=== Collected data ===

>>>>

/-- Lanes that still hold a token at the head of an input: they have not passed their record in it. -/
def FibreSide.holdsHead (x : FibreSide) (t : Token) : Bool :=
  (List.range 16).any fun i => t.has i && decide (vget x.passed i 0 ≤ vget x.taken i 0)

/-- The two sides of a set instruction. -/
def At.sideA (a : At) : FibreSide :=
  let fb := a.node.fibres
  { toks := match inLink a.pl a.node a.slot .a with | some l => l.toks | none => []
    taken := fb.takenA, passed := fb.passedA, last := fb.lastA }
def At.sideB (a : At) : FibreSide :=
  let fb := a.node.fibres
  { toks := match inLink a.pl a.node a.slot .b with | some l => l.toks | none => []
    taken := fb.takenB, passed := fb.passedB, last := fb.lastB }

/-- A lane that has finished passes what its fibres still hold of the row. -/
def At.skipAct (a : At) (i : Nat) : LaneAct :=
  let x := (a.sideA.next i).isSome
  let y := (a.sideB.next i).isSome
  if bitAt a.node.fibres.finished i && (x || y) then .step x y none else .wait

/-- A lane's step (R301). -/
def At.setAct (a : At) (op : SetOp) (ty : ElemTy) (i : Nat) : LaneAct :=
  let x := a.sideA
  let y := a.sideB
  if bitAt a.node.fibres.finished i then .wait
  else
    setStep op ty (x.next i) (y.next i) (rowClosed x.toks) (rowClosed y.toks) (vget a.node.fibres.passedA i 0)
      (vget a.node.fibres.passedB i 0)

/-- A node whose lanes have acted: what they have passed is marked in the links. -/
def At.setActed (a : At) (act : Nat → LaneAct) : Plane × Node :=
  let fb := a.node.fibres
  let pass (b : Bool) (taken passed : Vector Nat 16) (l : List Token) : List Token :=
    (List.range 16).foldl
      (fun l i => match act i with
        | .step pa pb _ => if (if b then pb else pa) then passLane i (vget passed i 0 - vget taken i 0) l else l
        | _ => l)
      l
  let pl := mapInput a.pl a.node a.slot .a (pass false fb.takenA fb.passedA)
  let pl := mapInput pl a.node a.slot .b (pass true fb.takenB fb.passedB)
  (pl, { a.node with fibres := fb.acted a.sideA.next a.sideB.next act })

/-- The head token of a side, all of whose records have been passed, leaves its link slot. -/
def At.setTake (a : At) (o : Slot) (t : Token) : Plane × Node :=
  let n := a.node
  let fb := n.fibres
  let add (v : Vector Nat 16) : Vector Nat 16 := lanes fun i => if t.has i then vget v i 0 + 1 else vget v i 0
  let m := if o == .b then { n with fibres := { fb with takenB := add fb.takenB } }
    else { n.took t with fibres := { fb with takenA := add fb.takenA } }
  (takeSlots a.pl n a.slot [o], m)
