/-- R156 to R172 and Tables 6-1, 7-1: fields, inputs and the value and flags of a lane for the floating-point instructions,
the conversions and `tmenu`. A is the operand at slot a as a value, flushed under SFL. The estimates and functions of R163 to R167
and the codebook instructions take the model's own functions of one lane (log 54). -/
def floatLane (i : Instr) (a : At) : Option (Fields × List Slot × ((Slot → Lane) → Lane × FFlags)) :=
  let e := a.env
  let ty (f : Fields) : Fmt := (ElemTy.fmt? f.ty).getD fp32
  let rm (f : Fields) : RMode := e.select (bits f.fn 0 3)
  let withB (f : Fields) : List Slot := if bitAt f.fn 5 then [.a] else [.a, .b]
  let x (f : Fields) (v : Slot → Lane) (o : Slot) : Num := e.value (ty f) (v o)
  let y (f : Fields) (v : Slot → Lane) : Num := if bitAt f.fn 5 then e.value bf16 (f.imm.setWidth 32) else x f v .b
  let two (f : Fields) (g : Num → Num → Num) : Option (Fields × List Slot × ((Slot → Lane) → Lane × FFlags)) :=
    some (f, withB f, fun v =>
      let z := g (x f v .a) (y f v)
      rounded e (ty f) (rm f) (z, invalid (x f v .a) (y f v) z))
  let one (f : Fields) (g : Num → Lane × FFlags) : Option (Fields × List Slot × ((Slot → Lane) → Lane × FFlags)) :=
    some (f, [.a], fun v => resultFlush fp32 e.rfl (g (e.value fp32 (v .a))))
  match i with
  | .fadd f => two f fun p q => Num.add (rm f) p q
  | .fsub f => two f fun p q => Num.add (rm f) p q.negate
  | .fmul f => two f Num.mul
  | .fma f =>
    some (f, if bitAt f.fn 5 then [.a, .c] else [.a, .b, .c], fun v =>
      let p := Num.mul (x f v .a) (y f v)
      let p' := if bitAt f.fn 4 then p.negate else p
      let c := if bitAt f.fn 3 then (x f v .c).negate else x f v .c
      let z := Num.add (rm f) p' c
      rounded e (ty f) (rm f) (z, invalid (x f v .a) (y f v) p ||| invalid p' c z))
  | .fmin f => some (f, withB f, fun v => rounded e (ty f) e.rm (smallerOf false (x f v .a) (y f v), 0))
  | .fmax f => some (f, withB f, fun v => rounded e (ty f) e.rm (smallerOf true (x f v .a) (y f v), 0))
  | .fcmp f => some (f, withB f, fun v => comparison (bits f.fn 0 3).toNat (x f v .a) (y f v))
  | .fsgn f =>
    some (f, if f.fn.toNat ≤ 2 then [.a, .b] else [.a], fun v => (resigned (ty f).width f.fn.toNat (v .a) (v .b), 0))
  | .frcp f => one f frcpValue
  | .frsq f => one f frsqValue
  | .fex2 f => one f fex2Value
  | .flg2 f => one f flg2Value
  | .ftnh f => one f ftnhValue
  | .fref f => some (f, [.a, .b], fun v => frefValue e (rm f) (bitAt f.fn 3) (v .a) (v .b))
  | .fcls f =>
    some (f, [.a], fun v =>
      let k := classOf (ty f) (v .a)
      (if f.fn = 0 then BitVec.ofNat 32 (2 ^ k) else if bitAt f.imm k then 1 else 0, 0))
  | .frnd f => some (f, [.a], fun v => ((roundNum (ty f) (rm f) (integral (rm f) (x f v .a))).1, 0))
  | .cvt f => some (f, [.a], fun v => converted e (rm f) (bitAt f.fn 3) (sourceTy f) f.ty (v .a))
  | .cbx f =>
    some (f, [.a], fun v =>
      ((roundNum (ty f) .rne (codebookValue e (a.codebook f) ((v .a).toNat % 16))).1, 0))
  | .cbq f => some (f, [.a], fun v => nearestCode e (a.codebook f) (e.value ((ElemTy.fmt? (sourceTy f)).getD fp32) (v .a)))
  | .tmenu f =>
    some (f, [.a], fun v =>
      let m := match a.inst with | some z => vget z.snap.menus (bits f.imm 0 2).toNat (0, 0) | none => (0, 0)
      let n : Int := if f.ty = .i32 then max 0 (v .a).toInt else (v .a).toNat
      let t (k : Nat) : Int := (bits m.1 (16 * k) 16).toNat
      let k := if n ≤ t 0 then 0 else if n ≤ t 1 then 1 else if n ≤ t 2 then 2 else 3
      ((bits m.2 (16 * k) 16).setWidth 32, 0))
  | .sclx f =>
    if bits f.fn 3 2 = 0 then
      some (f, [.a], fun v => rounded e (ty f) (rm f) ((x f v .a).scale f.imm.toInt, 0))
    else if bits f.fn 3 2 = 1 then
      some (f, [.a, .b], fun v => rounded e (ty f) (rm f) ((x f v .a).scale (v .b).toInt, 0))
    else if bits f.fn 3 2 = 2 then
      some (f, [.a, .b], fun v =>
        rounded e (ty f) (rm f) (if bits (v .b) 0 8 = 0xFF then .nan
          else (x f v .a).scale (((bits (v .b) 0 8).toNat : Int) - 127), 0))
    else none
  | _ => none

<<<<

The answer should be an exact copy of the data.

/-- Lanes that still hold a token at the head of an input: they have not passed their record in it. -/
def FibreSide.holdsHead (x : FibreSide) (t : Token) : Bool :=
  (List.range 16).any fun i => t.has i && decide (vget x.passed i 0 ≤ vget x.taken i 0)

/-- The two sides of a set instruction. -/
def At.sideA (a : At) : FibreSide :=
  let fb := a.node.fibres
  { toks := match inLink a.pl a.node a.slot .a with | some l => l.toks | none => []
    taken := fb.takenA, passed := fb.passedA, last := fb.lastA }
def At.sideB (a : At) : FibreSide :=
  let fb := a.node.fibres
  { toks := match inLink a.pl a.node a.slot .b with | some l => l.toks | none => []
    taken := fb.takenB, passed := fb.passedB, last := fb.lastB }

/-- A lane that has finished passes what its fibres still hold of the row. -/
def At.skipAct (a : At) (i : Nat) : LaneAct :=
  let x := (a.sideA.next i).isSome
  let y := (a.sideB.next i).isSome
  if bitAt a.node.fibres.finished i && (x || y) then .step x y none else .wait

/-- A lane's step (R301). -/
def At.setAct (a : At) (op : SetOp) (ty : ElemTy) (i : Nat) : LaneAct :=
  let x := a.sideA
  let y := a.sideB
  if bitAt a.node.fibres.finished i then .wait
  else
    setStep op ty (x.next i) (y.next i) (rowClosed x.toks) (rowClosed y.toks) (vget a.node.fibres.passedA i 0)
      (vget a.node.fibres.passedB i 0)

/-- A node whose lanes have acted: what they have passed is marked in the links. -/
def At.setActed (a : At) (act : Nat → LaneAct) : Plane × Node :=
  let fb := a.node.fibres
  let pass (b : Bool) (taken passed : Vector Nat 16) (l : List Token) : List Token :=
    (List.range 16).foldl
      (fun l i => match act i with
        | .step pa pb _ => if (if b then pb else pa) then passLane i (vget passed i 0 - vget taken i 0) l else l
        | _ => l)
      l
  let pl := mapInput a.pl a.node a.slot .a (pass false fb.takenA fb.passedA)
  let pl := mapInput pl a.node a.slot .b (pass true fb.takenB fb.passedB)
  (pl, { a.node with fibres := fb.acted a.sideA.next a.sideB.next act })

/-- The head token of a side, all of whose records have been passed, leaves its link slot. -/
def At.setTake (a : At) (o : Slot) (t : Token) : Plane × Node :=
  let n := a.node
  let fb := n.fibres
  let add (v : Vector Nat 16) : Vector Nat 16 := lanes fun i => if t.has i then vget v i 0 + 1 else vget v i 0
  let m := if o == .b then { n with fibres := { fb with takenB := add fb.takenB } }
    else { n.took t with fibres := { fb with takenA := add fb.takenA } }
  (takeSlots a.pl n a.slot [o], m)
/-- R156 to R172 and Tables 6-1, 7-1: fields, inputs and the value and flags of a lane for the floating-point instructions,
the conversions and `tmenu`. A is the operand at slot a as a value, flushed under SFL. The estimates and functions of R163 to R167
and the codebook instructions take the model's own functions of one lane (log 54). -/
def floatLane (i : Instr) (a : At) : Option (Fields × List Slot × ((Slot → Lane) → Lane × FFlags)) :=
  let e := a.env
  let ty (f : Fields) : Fmt := (ElemTy.fmt? f.ty).getD fp32
  let rm (f : Fields) : RMode := e.select (bits f.fn 0 3)
  let withB (f : Fields) : List Slot := if bitAt f.fn 5 then [.a] else [.a, .b]
  let x (f : Fields) (v : Slot → Lane) (o : Slot) : Num := e.value (ty f) (v o)
  let y (f : Fields) (v : Slot → Lane) : Num := if bitAt f.fn 5 then e.value bf16 (f.imm.setWidth 32) else x f v .b
  let two (f : Fields) (g : Num → Num → Num) : Option (Fields × List Slot × ((Slot → Lane) → Lane × FFlags)) :=
    some (f, withB f, fun v =>
      let z := g (x f v .a) (y f v)
      rounded e (ty f) (rm f) (z, invalid (x f v .a) (y f v) z))
  let one (f : Fields) (g : Num → Lane × FFlags) : Option (Fields × List Slot × ((Slot → Lane) → Lane × FFlags)) :=
    some (f, [.a], fun v => resultFlush fp32 e.rfl (g (e.value fp32 (v .a))))
  match i with
  | .fadd f => two f fun p q => Num.add (rm f) p q
  | .fsub f => two f fun p q => Num.add (rm f) p q.negate
  | .fmul f => two f Num.mul
  | .fma f =>
    some (f, if bitAt f.fn 5 then [.a, .c] else [.a, .b, .c], fun v =>
      let p := Num.mul (x f v .a) (y f v)
      let p' := if bitAt f.fn 4 then p.negate else p
      let c := if bitAt f.fn 3 then (x f v .c).negate else x f v .c
      let z := Num.add (rm f) p' c
      rounded e (ty f) (rm f) (z, invalid (x f v .a) (y f v) p ||| invalid p' c z))
  | .fmin f => some (f, withB f, fun v => rounded e (ty f) e.rm (smallerOf false (x f v .a) (y f v), 0))
  | .fmax f => some (f, withB f, fun v => rounded e (ty f) e.rm (smallerOf true (x f v .a) (y f v), 0))
  | .fcmp f => some (f, withB f, fun v => comparison (bits f.fn 0 3).toNat (x f v .a) (y f v))
  | .fsgn f =>
    some (f, if f.fn.toNat ≤ 2 then [.a, .b] else [.a], fun v => (resigned (ty f).width f.fn.toNat (v .a) (v .b), 0))
  | .frcp f => one f frcpValue
  | .frsq f => one f frsqValue
  | .fex2 f => one f fex2Value
  | .flg2 f => one f flg2Value
  | .ftnh f => one f ftnhValue
  | .fref f => some (f, [.a, .b], fun v => frefValue e (rm f) (bitAt f.fn 3) (v .a) (v .b))
  | .fcls f =>
    some (f, [.a], fun v =>
      let k := classOf (ty f) (v .a)
      (if f.fn = 0 then BitVec.ofNat 32 (2 ^ k) else if bitAt f.imm k then 1 else 0, 0))
  | .frnd f => some (f, [.a], fun v => ((roundNum (ty f) (rm f) (integral (rm f) (x f v .a))).1, 0))
  | .cvt f => some (f, [.a], fun v => converted e (rm f) (bitAt f.fn 3) (sourceTy f) f.ty (v .a))
  | .cbx f =>
    some (f, [.a], fun v =>
      ((roundNum (ty f) .rne (codebookValue e (a.codebook f) ((v .a).toNat % 16))).1, 0))
  | .cbq f => some (f, [.a], fun v => nearestCode e (a.codebook f) (e.value ((ElemTy.fmt? (sourceTy f)).getD fp32) (v .a)))
  | .tmenu f =>
    some (f, [.a], fun v =>
      let m := match a.inst with | some z => vget z.snap.menus (bits f.imm 0 2).toNat (0, 0) | none => (0, 0)
      let n : Int := if f.ty = .i32 then max 0 (v .a).toInt else (v .a).toNat
      let t (k : Nat) : Int := (bits m.1 (16 * k) 16).toNat
      let k := if n ≤ t 0 then 0 else if n ≤ t 1 then 1 else if n ≤ t 2 then 2 else 3
      ((bits m.2 (16 * k) 16).setWidth 32, 0))
  | .sclx f =>
    if bits f.fn 3 2 = 0 then
      some (f, [.a], fun v => rounded e (ty f) (rm f) ((x f v .a).scale f.imm.toInt, 0))
    else if bits f.fn 3 2 = 1 then
      some (f, [.a, .b], fun v => rounded e (ty f) (rm f) ((x f v .a).scale (v .b).toInt, 0))
    else if bits f.fn 3 2 = 2 then
      some (f, [.a, .b], fun v =>
        rounded e (ty f) (rm f) (if bits (v .b) 0 8 = 0xFF then .nan
          else (x f v .a).scale (((bits (v .b) 0 8).toNat : Int) - 127), 0))
    else none
  | _ => none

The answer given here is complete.